In a decision driven by the recent surge in COVID-19 cases, U.S. health officials on Monday cut isolation restrictions for Americans who catch the coronavirus from 10 to five days, and similarly shortened the time that close contacts need to quarantine.
Centers for Disease Control and Prevention officials said the guidance is in keeping with growing evidence that people with the coronavirus are most infectious in the two days before and three days after symptoms develop.
Help you can find this week
If all the news has spurred you to finally consider a COVID-19 vaccination, the Trumbull County Combined Health District will host a COVID-19 vaccination clinic from 5 to 7 p.m. Tuesday at Eastwood Mall.
The clinic will be at the former Lane Bryant space near Center Court, next to Pandora and across from Auntie Anne’s Pretzels. Moderna, Pfizer and Johnson & Johnson vaccines will be available at the clinic.
To register for an appointment, click here and bring the confirmation email or text to the appointment.
If you are in less of a hurry, Mahoning County Public Health will dispense Moderna booster vaccines at the Austintown Senior Center, 112 Westchester Drive on Friday, Jan. 7 from 9 a.m. to 4 p.m., It will be closed for lunch from noon to 1 p.m.
Click here to make your appointment — which is required. If you are unable to schedule an appointment online, call 330-270-2855, extension 185.
Those getting vaccinated must bring their identification and their vaccination card to the appointment.
Guard not coming to Mercy
Ohio National Guard members were to assist Mercy Health hospitals in Youngstown and Warren this week with the surge of new COVID-19 hospitalizations, Ohio Department of Health Director Dr. Bruce Vanderhoff announced Wednesday.

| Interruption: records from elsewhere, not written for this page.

-- ==== Sys2Proof/Machine/RegNames.lean ====
section
/-!
DEFINITION. The address of every register and the place of every field, from the register maps and the field tables
of chapters 2 to 18 (one line per register or field; the arguments are the indexes the map gives it).
-/

namespace Sys2Proof.Machine
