/-- BUFFER_RELEASE (R154): the first closed buffer of the pixel that may be released. -/
def execBufferRelease (t : Nat) (p : Pixel) (s : State) : Host.Outcome State Fault Refusal :=
  s.run t fun s =>
    match (s.fdPix p).closed.find? fun i => i.ripe s.now with
    | some i => s.release p i
    | none => s

/-- TOKEN_TIMEOUT (R154): the first closed buffer of the pixel that misses a token for too long. -/
def execTokenTimeout (t : Nat) (p : Pixel) (s : State) : Host.Outcome State Fault Refusal :=
  s.run t fun s =>
    match (s.fdPix p).closed.find? fun i => i.overdue s.now with
    | some i =>
      let s := (s.inc Reg.FD_TOKEN_TMO_COUNT).flag Reg.FD_STAT_TOKEN_TMO_SEEN true
      ({ s with fd := { s.fd with tokenTmoFrame := s.fd.tokenTmoFrame + 1 } }).release p { i with loss := true }
    | none => s

/-- SUSPECT_END (R27, R157): 1 ms after REF_SWITCH, or after lock on the reference taken. -/
def execSuspectEnd (t : Nat) (s : State) : Host.Outcome State Fault Refusal :=
  s.run t fun s =>
    match s.fd.suspectUntil with
    | some x => if x ≤ s.now then { s with fd := { s.fd with refSwitching := false, suspectUntil := none } } else s
    | none => s

/-- Every interval open now is marked SUSPECT (R157). -/
def State.markSuspect (s : State) : State :=
  s.pixels.foldl (fun s p =>
    let x := s.fdPix p
    if x.isOpen then s.setFdPix p { x with cur := { x.cur with suspect := true } } else s) s

/-! ### Coalescing (R161 to R163) -/

/-- The cycle of Fold's clock that runs now, from 1 (R463: divided with the die domain's step). -/
def State.fdCycle (s : State) : Nat := s.cycleOf Reg.FD_CFG s.now + 1

/-- The places with a rate in Fold's clock: a port, a bank's intake, a bank's memory. -/
def portPlace (k port : Nat) : Nat := 16 * k + port
def bankIn (b : Nat) : Nat := 256 + b
def bankMem (b : Nat) : Nat := 1280 + b

/-- Whether a place may still pass something in this cycle, of which it passes at most `n` in one. -/
def State.fdMay (s : State) (u n : Nat) : Bool :=
  let x := Tab.get s.fd.rate (0, 0) u
  decide (x.1 ≠ s.fdCycle) || decide (x.2 < n)

/-- A place has passed something. -/
def State.fdPass (s : State) (u : Nat) : State :=
  let x := Tab.get s.fd.rate (0, 0) u
  { s with fd := { s.fd with rate := Tab.set s.fd.rate (0, 0) u (s.fdCycle, if x.1 = s.fdCycle then x.2 + 1 else 1) } }
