/-- A measurement (R313, R314). -/
def State.headMeasure (s : State) (h : Nat) (rtt : Int) (t21 : Int) : State :=
  let k := s.head h
  let asym := sgn 20 (s.f (Reg.FL_HEAD_ASYM_ASYM h))
  let d32 := 16 * rtt + asym
  let o32 := 32 * t21 - d32
  let near := k.accepts rtt
  let far := d32 + 32 * (score16 (s.h (Reg.LN_LANE_STAT_RATE k.lane)) : Int) > 32 * 256000
  if near then
    let rtts := (rtt :: k.rtts).take 16
    let run := (rtt :: k.goodRun).take 16
    let s := s.setHead h { k with request := none, bad := 0, rtts := rtts, offs := (o32 :: k.offs).take 16, goodRun := run }
    let s := (s.setH (Reg.FL_HEAD_RTT_RTT h) (roundDiv (rtts.foldl (· + ·) 0) rtts.length).toNat).flag (Reg.FL_HEAD_STAT_FAR h) far
    if far then (if s.h (Reg.FL_HEAD_STAT_ALIGNED h) = 1 then s.headUnalign h else s)
    else if run.length = 16 ∧ run.foldl max rtt - run.foldl min rtt ≤ 8 ∧ k.hcfg = true then s.flag (Reg.FL_HEAD_STAT_ALIGNED h) true
    else s
  else
    let s := s.setHead h { k with request := none, bad := k.bad + 1, goodRun := [] }
    if k.bad + 1 < 4 then s
    else if s.h (Reg.FL_HEAD_STAT_ALIGNED h) = 1 then s.headUnalign h
    else s.headRestart h

/-- A reply ends its exchange. One of self-calibration is a result of item 4 (R469, R470): accepted by R313 it is counted and applied; one
that met BRACE leaves the values in use, and any other that R313 rejects counts as a rejection too. -/
def State.headResult (s : State) (h : Nat) (rtt t21 : Int) : State :=
  let k := s.head h
  let measure (s : State) : State := s.headMeasure h rtt t21
  if k.extraNow && s.calItem 4 then
    if s.calInBrace (128 + h) then (s.setHead h { k with request := none }).calResult 4 h (128 + h) false id
    else if k.accepts rtt then s.calResult 4 h (128 + h) true measure
    else measure (s.calResult 4 h (128 + h) false id)
  else measure s

/-- TIME_REPLY_RECEIVE (R313, R314): t2 and t3 stand in the body, t4 is the stamp of the marker that began the superframe. -/
def execTimeReplyReceive (t : Nat) (l : Lane) (s : State) : Host.Outcome State Fault Refusal :=
  s.run t fun s =>
    let t4 := ((s.link (s.linkOf l).1).arrived.head?.map (·.stamp)).getD 0
    match s.takePacket (.link l) 13 with
    | (s, none) => s
    | (s, some body) =>
      let b := (s.linkOf l).1
      match (List.range 48).find? fun h => (s.head h).attached.isSome && decide ((s.head h).lane = b) with
      | none => s
      | some h =>
        match (s.head h).request, (s.head h).t1 with
        | some x, some t1 =>
          if x + 100 * lsbUs ≤ s.now then s.setHead h { s.head h with request := none }
          else if body.length = 4 then
            let unit := if (s.link b).version = 1 then 100 else 1
            let t2 := ((body.getD 0 0).toNat * 2 ^ 20 + (body.getD 1 0).toNat) * unit
            let t3 := ((body.getD 2 0).toNat * 2 ^ 20 + (body.getD 3 0).toNat) * unit
            s.headResult h (diff40 t4 t1 - diff40 t3 t2) (diff40 t2 t1)
          else s
        | _, _ => s
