/-- RESULT_CROSS_CHECK (R337, R352, R360): the results of both islands, or of the one that has not failed. -/
def execResultCrossCheck (t : Nat) (s : State) : Host.Outcome State Fault Refusal :=
  s.run t fun s =>
    let done (s : State) (es : List ChanEval) (both : Bool) : State :=
      let s := safeChans.foldl (fun s n => s.showEval both n (es.getD n {})) s
      safeChans.foldl (fun s n => if s.sf (Reg.SF_CH_CFG_EN n) = 1 then s.zoneOut n else s) s
    if s.siLive = [0, 1] then
      match s.safe.a.eval, s.safe.b.eval with
      | some (f, ea), some (g, eb) =>
        let differ (n : Nat) : Bool := decide (f ≠ g) || !(ea.getD n {}).agrees (eb.getD n {}) || decide (s.safe.a.copy ≠ s.safe.b.copy)
        let es := safeChans.map fun n =>
          let e := mergeEval (ea.getD n {}) (eb.getD n {})
          if differ n then { e with causes := e.causes ++ [11] } else e
        let s := { s with safe := { s.safe with a := { s.safe.a with eval := none, shown := (f, ea) }, b := { s.safe.b with eval := none, shown := (g, eb) } } }
        done (safeChans.foldl (fun s n => if differ n then s.siTrip n 11 else s) s) es true
      | _, _ => s
    else
      match s.siLive with
      | i :: _ => (match (s.si i).eval with | some e => done (s.setSi i { s.si i with eval := none, shown := e }) e.2 false | none => s)
      | [] => s

/-- FRAME_MISSING_TIMEOUT (Table 13.2): no MARK within T_F + 2 ms of the previous one. -/
def execFrameMissingTimeout (t : Nat) (i : Island) (s : State) : Host.Outcome State Fault Refusal :=
  s.run t fun s =>
    let x := s.si i.ix
    if s.siHealthy i.ix ∧ x.lastMark.isSome = true ∧ x.missing = false ∧ x.markAt + s.framePerLsb + 2 * lsbMs ≤ s.now then
      (s.setSi i.ix { x with missing := true }).siTripAll 9
    else s

/-! ### Island health (R329, R339, Table 13.3) -/

/-- HEARTBEAT_SEND: the other island's cross link holds one more heartbeat. -/
def execHeartbeatSend (t : Nat) (i : Island) (s : State) : Host.Outcome State Fault Refusal :=
  s.run t fun s =>
    if s.siHealthy i.ix then
      let x := s.si i.other
      s.setSi i.other { x with inFlight := x.inFlight + 1 }
    else s

/-- HEARTBEAT_RECEIVE: `interval` is the time since the last heartbeat in ns of the receiving island's clock; the mean of 16 must lie within 2 %. -/
def execHeartbeatReceive (t : Nat) (i : Island) (interval : Nat) (s : State) : Host.Outcome State Fault Refusal :=
  s.run t fun s =>
    let x := s.si i.ix
    if s.siHealthy i.ix ∧ 0 < x.inFlight then
      let l := (interval :: x.intervals).take 16
      let s := s.setSi i.ix { x with inFlight := x.inFlight - 1, lastBeat := s.now, intervals := l }
      let sum := l.foldl (· + ·) 0
      if l.length = 16 ∧ (sum > 816000 ∨ sum < 784000) then s.siFail i.other 2 else s
    else s

/-- HEARTBEAT_LOSS: four heartbeats of the other island missing in a row. -/
def execHeartbeatLoss (t : Nat) (i : Island) (s : State) : Host.Outcome State Fault Refusal :=
  s.run t fun s =>
    if s.siHealthy i.ix ∧ max (s.si i.ix).lastBeat s.pw.readyAt + 200 * lsbUs ≤ s.now then s.siFail i.other 1 else s

/-- SELF_TEST_CYCLE: one full cycle of an island's self-test ends, without fault or with one. -/
def execSelfTestCycle (t : Nat) (i : Island) (ok : Bool) (s : State) : Host.Outcome State Fault Refusal :=
  s.run t fun s =>
    if s.siHealthy i.ix then
      if ok then s.setSi i.ix { s.si i.ix with selfTest := some s.now } else s.siFail i.ix 3
    else s

/-- SI_WATCHDOG_EXPIRY (R329): the island's own drive is held low until device reset, and its takeover switches open; if it was the
healthy one of a DEGRADED channel, the pair is de-energised (R347). -/
def execSiWatchdogExpiry (t : Nat) (i : Island) (s : State) : Host.Outcome State Fault Refusal :=
  s.run t fun s => (s.setSi i.ix { s.si i.ix with wdHold := true }).siFail i.ix 4
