/-- AX_DEV_STAT.CFG_ERR: an invalid role, a shared source or a bank in the wrong class (R476). -/
def State.pinConflict (s : State) : Bool := s.auxBankBad || (List.range 32).any fun n => s.pinRole n != s.pinRoleField n

/-- The source that a pin in role 2 or 3 belongs to: 0 to 3 IEX0 to IEX3, 4 and 5 VEX0 and VEX1. -/
def State.pinSource (s : State) (n : Nat) : Option Nat :=
  if s.pinRoleField n = 2 then some (s.pinSrc n) else if s.pinRoleField n = 3 then some (4 + s.pinSrc n) else none

/-- The current of a source in µA, and the voltage of one in mV (Table 8.7): 0 is off, other values act as the nearer limit. -/
def State.iexLevel (s : State) (k : Nat) : Nat := 10 * min 200 (s.fu 0 (Reg.AX_IEX_I k))
def State.vexLevel (s : State) (k : Nat) : Nat :=
  let v := s.fu 0 (Reg.AX_VEX_V k)
  if v = 0 then 0 else max 500 (min 2500 v)

/-- The test DAC's output in µV, where it is on (Table 8.7). -/
def State.tdacLevel (s : State) : Option Rat :=
  if s.fu 0 Reg.AX_TDAC_EN = 1 then some (s.fu 0 Reg.AX_TDAC_CODE * 2500000 / 4096) else none

/-- What a running device drives at AUX pin `n` (R209, Table 8.7); a pin of role 0 or 1 and a source that is off drive nothing. -/
inductive AuxDrive
  | none
  | microamp (i : Nat)
  | millivolt (v : Rat)
  deriving DecidableEq, Repr

def State.auxDrive (s : State) (n : Nat) : AuxDrive :=
  match s.pinRole n with
  | 2 => if s.iexLevel (s.pinSrc n) = 0 then .none else .microamp (s.iexLevel (s.pinSrc n))
  | 3 => if s.pinSrc n ≥ 2 ∨ s.vexLevel (s.pinSrc n) = 0 then .none else .millivolt (s.vexLevel (s.pinSrc n))
  | 4 => if s.fu 0 Reg.AX_BIAS_EN = 1 then .millivolt 900 else .none
  | 5 => match s.tdacLevel with | some v => .millivolt (v / 1000) | none => .none
  | _ => .none

/-! ### Scans (R212 to R215) -/

/-- Slots in the scan; 0 acts as 1, above 8 as 8. -/
def State.nslot (s : State) (p : Nat) : Nat := max 1 (min 8 (s.fu p (Reg.AX_PAIR_CFG_NSLOT p)))
def State.slotChan (s : State) (p k : Nat) : Nat := s.fu p (Reg.AX_SLOT_CH p k)
def State.pairRuns (s : State) (p : Nat) : Bool := s.h (Reg.AX_PAIR_STAT_RUNNING p) == 1

/-- The first slot that names a channel, in the order pair 0 slot 0 to pair 3 slot 7 (R214). -/
def State.firstSlot (s : State) (c : Nat) : Option (Nat × Nat) :=
  ([0, 1, 2, 3].flatMap fun p => (List.range (s.nslot p)).map fun k => (p, k)).find? fun x => s.slotChan x.1 x.2 == c

/-- The channels of a pair's scan. -/
def State.scanChans (s : State) (p : Nat) : List Nat :=
  ((List.range (s.nslot p)).map (s.slotChan p)).dedup

/-- The running pair that converts a channel. -/
def State.convertedBy (s : State) (c : Nat) : Option Nat :=
  match s.firstSlot c with
  | some (p, _) => if s.pairRuns p && s.fu c (Reg.AX_CH_CFG_EN c) == 1 then some p else none
  | none => none

/-- R212: the input selection of a channel is valid. -/
def State.inputOk (s : State) (c : Nat) : Bool :=
  let nsel := s.fu c (Reg.AX_CH_SEL_NSEL c)
  nsel != 3 && (s.fu c (Reg.AX_CH_SEL_PSEL c) == 1 || s.pinRole (s.fu c (Reg.AX_CH_SEL_POS c)) != 0)
    && (nsel != 0 || s.pinRole (s.fu c (Reg.AX_CH_SEL_NEG c)) != 0)

/-- Whether a channel uses a pin. -/
def State.usesPin (s : State) (c n : Nat) : Bool :=
  (s.fu c (Reg.AX_CH_SEL_PSEL c) == 0 && s.fu c (Reg.AX_CH_SEL_POS c) == n)
    || (s.fu c (Reg.AX_CH_SEL_NSEL c) == 0 && s.fu c (Reg.AX_CH_SEL_NEG c) == n)

/-- The source a channel depends on; EXC 7 acts as none. -/
def State.dependsOn (s : State) (c : Nat) : Option Nat :=
  let e := s.fu c (Reg.AX_CH_SEL_EXC c)
  if e = 0 ∨ e = 7 then none else some (e - 1)

/-- The channels that running pairs convert. -/
def State.converted (s : State) : List Nat := (List.range 32).filter fun c => (s.convertedBy c).isSome

/-- The settle count (R217, R218). -/
def State.settleCount (s : State) (p : Nat) : Nat :=
  if s.fu p (Reg.AX_PAIR_CFG_FIRSEL p) = 1 then max 1 (s.fu p (Reg.AX_PAIR_CFG_USETTLE p))
  else [2, 3, 4, 5, 5].getD (s.fu p (Reg.AX_PAIR_CFG_PRESET p)) 5

/-- The channels that a pair's scan converts: those whose first slot lies in it (R214). -/
def State.ownChans (s : State) (p : Nat) : List Nat :=
  (s.scanChans p).filter fun c => (s.firstSlot c).any fun x => x.1 == p

/-- The other channels of a scan: the next output of each carries UNSET (R222, R231). -/
def State.loseNext (s : State) (p c : Nat) : State :=
  (s.ownChans p).foldl (fun s d => if d = c then s else s.setAxChan d { s.axChan d with nextUnset := true }) s

/-- The output period of a pair; with an invalid preset a pair does not run (R217). -/
def State.outPeriod (s : State) (p : Nat) : Nat := (presetPeriod (s.fu p (Reg.AX_PAIR_CFG_PRESET p))).getD 1

/-! ### Impedance checks (R230 to R233) -/

/-- Whether a channel of a pair's scan is the position source of an axis that is not OFF (R233, R471). -/
def State.scanServes (s : State) (p : Nat) : Bool :=
  (s.scanChans p).any fun c => [0, 1, 2, 3].any fun a =>
    s.fu a (Reg.SV_AX_CFG_SRC a) == c && s.h (Reg.SV_AX_STAT_STATE a) != 0

/-- A check begins: the pair holds the channel in its slot, and the tone of FREQ and AMP is driven for 16 periods (R230, R231). The slot of
another channel that was in progress yields nothing. -/
def State.beginCheck (s : State) (p c : Nat) : State :=
  let fast := s.fu c (Reg.AX_ZCHK_FREQ c) == 1
  let x : ZCheck := { chan := c, ends := s.now + (if fast then 1600 else 16000) * lsbUs, hz := if fast then 10000 else 1000
                      peak := if s.fu c (Reg.AX_ZCHK_AMP c) = 1 then 10 else 1 }
  let k := s.h (Reg.AX_PAIR_STAT_SLOT p)
  let s := match s.firstSlot c with
    | some y => if y.2 = k then s else (s.setH (Reg.AX_PAIR_STAT_SLOT p) y.2).setSlotAt p s.now
    | none => s
  let s := if s.inputOk c then s else s.flag (Reg.AX_STAT_CFG_ERR c) true
  (((s.flag (Reg.AX_STAT_CHK_DEFER c) false).flag (Reg.AX_STAT_CHK c) true).setAxChan c { s.axChan c with zWait := false }).setChecking p (some x)

/-- The checks that have waited for their pair: for another check, a calibration slot or an axis that was not OFF (R233). -/
def State.resumeChecks (s : State) : State :=
  [0, 1, 2, 3].foldl (fun s p =>
    match s.converted.find? fun c => (s.axChan c).zWait && s.convertedBy c == some p with
    | some c => if (s.zCheck p).isNone && !s.inCalSlot p && !s.scanServes p then s.beginCheck p c else s
    | none => s) s

/-- A calibration slot begins: it lasts two output periods and delays what follows in the pair (R471). -/
def State.beginCalSlot (s : State) (p : Nat) : State :=
  let s := s.setSlotAt p (s.slotAt p + 2 * s.outPeriod p)
  ({ s with ax := { s.ax with calSlot := Tab.set s.ax.calSlot false p true, calWait := Tab.set s.ax.calWait false p false } }).calBegins (64 + p)

/-- A calibration slot is over. -/
def State.endCalSlot (s : State) (p : Nat) : State := { s with ax := { s.ax with calSlot := Tab.set s.ax.calSlot false p false } }

/-- A calibration that waits begins after the last slot of a pair's scan, where nothing defers it (R233, R471). -/
def State.resumeCal (s : State) (p : Nat) : State :=
  if Tab.get s.ax.calWait false p && s.calItem 3 && s.pairRuns p && !s.scanServes p && s.h (Reg.AX_PAIR_STAT_SLOT p) == 0 && (s.zCheck p).isNone
      && !s.inCalSlot p then s.beginCalSlot p
  else s

/-- A check is over (R231): the other channels of the scan lose their next output. Who calls this lets waiting checks begin afterwards. -/
def State.endCheck (s : State) (p : Nat) : State :=
  match s.checking p with
  | some c => ((s.setChecking p none).flag (Reg.AX_STAT_CHK c) false).loseNext p c
  | none => s

/-- A channel's decimators restart at an instant (R220), and a check on it is aborted (R233); checks that wait for the pair begin later. -/
def State.restart (s : State) (p c at_ : Nat) : State :=
  let s := if s.checking p = some c then s.endCheck p else s
  s.setAxChan c { s.axChan c with
    prim := {}, sec := {}, primFrom := at_, secFrom := at_, settle := s.settleCount p, nextUnset := false, ovr := none, restartAtSlot := false
    synced := false }

/-- The start of a slot: a GAIN change (R224) and a restart after blanking (R225). -/
def State.slotStart (s : State) (p k : Nat) : State :=
  let c := s.slotChan p k
  if s.firstSlot c = some (p, k) then
    let ch := s.axChan c
    let g := (Reg.AX_CH_CFG_GAIN c).of (s.reaching c (Reg.AX_CH_CFG c))
    if g ≠ ch.gain ∨ ch.restartAtSlot = true then (s.setAxChan c { ch with gain := g }).restart p c (s.slotAt p) else s
  else s

/-! ### When a write takes effect (R211, R219, R224, R225) -/

/-- The source whose switch a change of an address is (R211). -/
def State.switchOf (s : State) (a : Nat) : Option Nat :=
  match axPlace a with
  | .source k => some k
  | .pin n => s.pinSource n
  | _ => none

/-- The lowest-numbered running pair that converts a channel using a pin, VBIAS or the test DAC (R211). -/
def State.pinPair (s : State) (a : Nat) : Option Nat :=
  let uses : Nat → Bool := match axPlace a with
    | .pin n => fun c => s.usesPin c n
    | .bias => fun c => s.fu c (Reg.AX_CH_SEL_NSEL c) == 1 || (List.range 32).any (fun n => s.pinRole n == 4 && s.usesPin c n)
    | .tdac => fun c => s.fu c (Reg.AX_CH_SEL_PSEL c) == 1 || (List.range 32).any (fun n => s.pinRole n == 5 && s.usesPin c n)
    | _ => fun _ => false
  [0, 1, 2, 3].find? fun p => s.converted.any fun c => uses c && s.convertedBy c == some p

/-- The channels of running pairs that depend on a source. -/
def State.dependents (s : State) (k : Nat) : List Nat := s.converted.filter fun c => s.dependsOn c == some k

/-- Whether a write to an address waits for nothing: its pair stands, no running pair converts its channel, no running pair uses its pin or depends on its source. -/
def State.axIdle (s : State) (a : Nat) : Bool :=
  match s.switchOf a with
  | some k => (s.dependents k).isEmpty
  | none =>
    match axPlace a with
    | .pair p => !s.pairRuns p
    | .slot p => !s.pairRuns p
    | .chan c => (s.firstSlot c).all fun x => !s.pairRuns x.1
    | .pin _ => (s.pinPair a).isNone
    | .bias => (s.pinPair a).isNone
    | .tdac => (s.pinPair a).isNone
    | _ => false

However, plans changed and guard members will not assist staff at the Mercy Health in Youngstown, ODH told Mahoning Matters.
“The Ohio Department of Health and the Ohio Hospital Association are working daily with Ohio hospitals to assess staffing needs to determine the most appropriate support from the Ohio National Guard,” Alicia Shoults, spokesperson for ODH, said in response to a Mahoning Matters query. “Hospitalizations for COVID-19 and non-COVID-19 patients change every day and staffing adjustments will be made accordingly.”
“We’ve managed during the pandemic, and we take our responsibility very seriously as far as taking care for our community,” Kravec said. “We can, [and] will continue to do that.”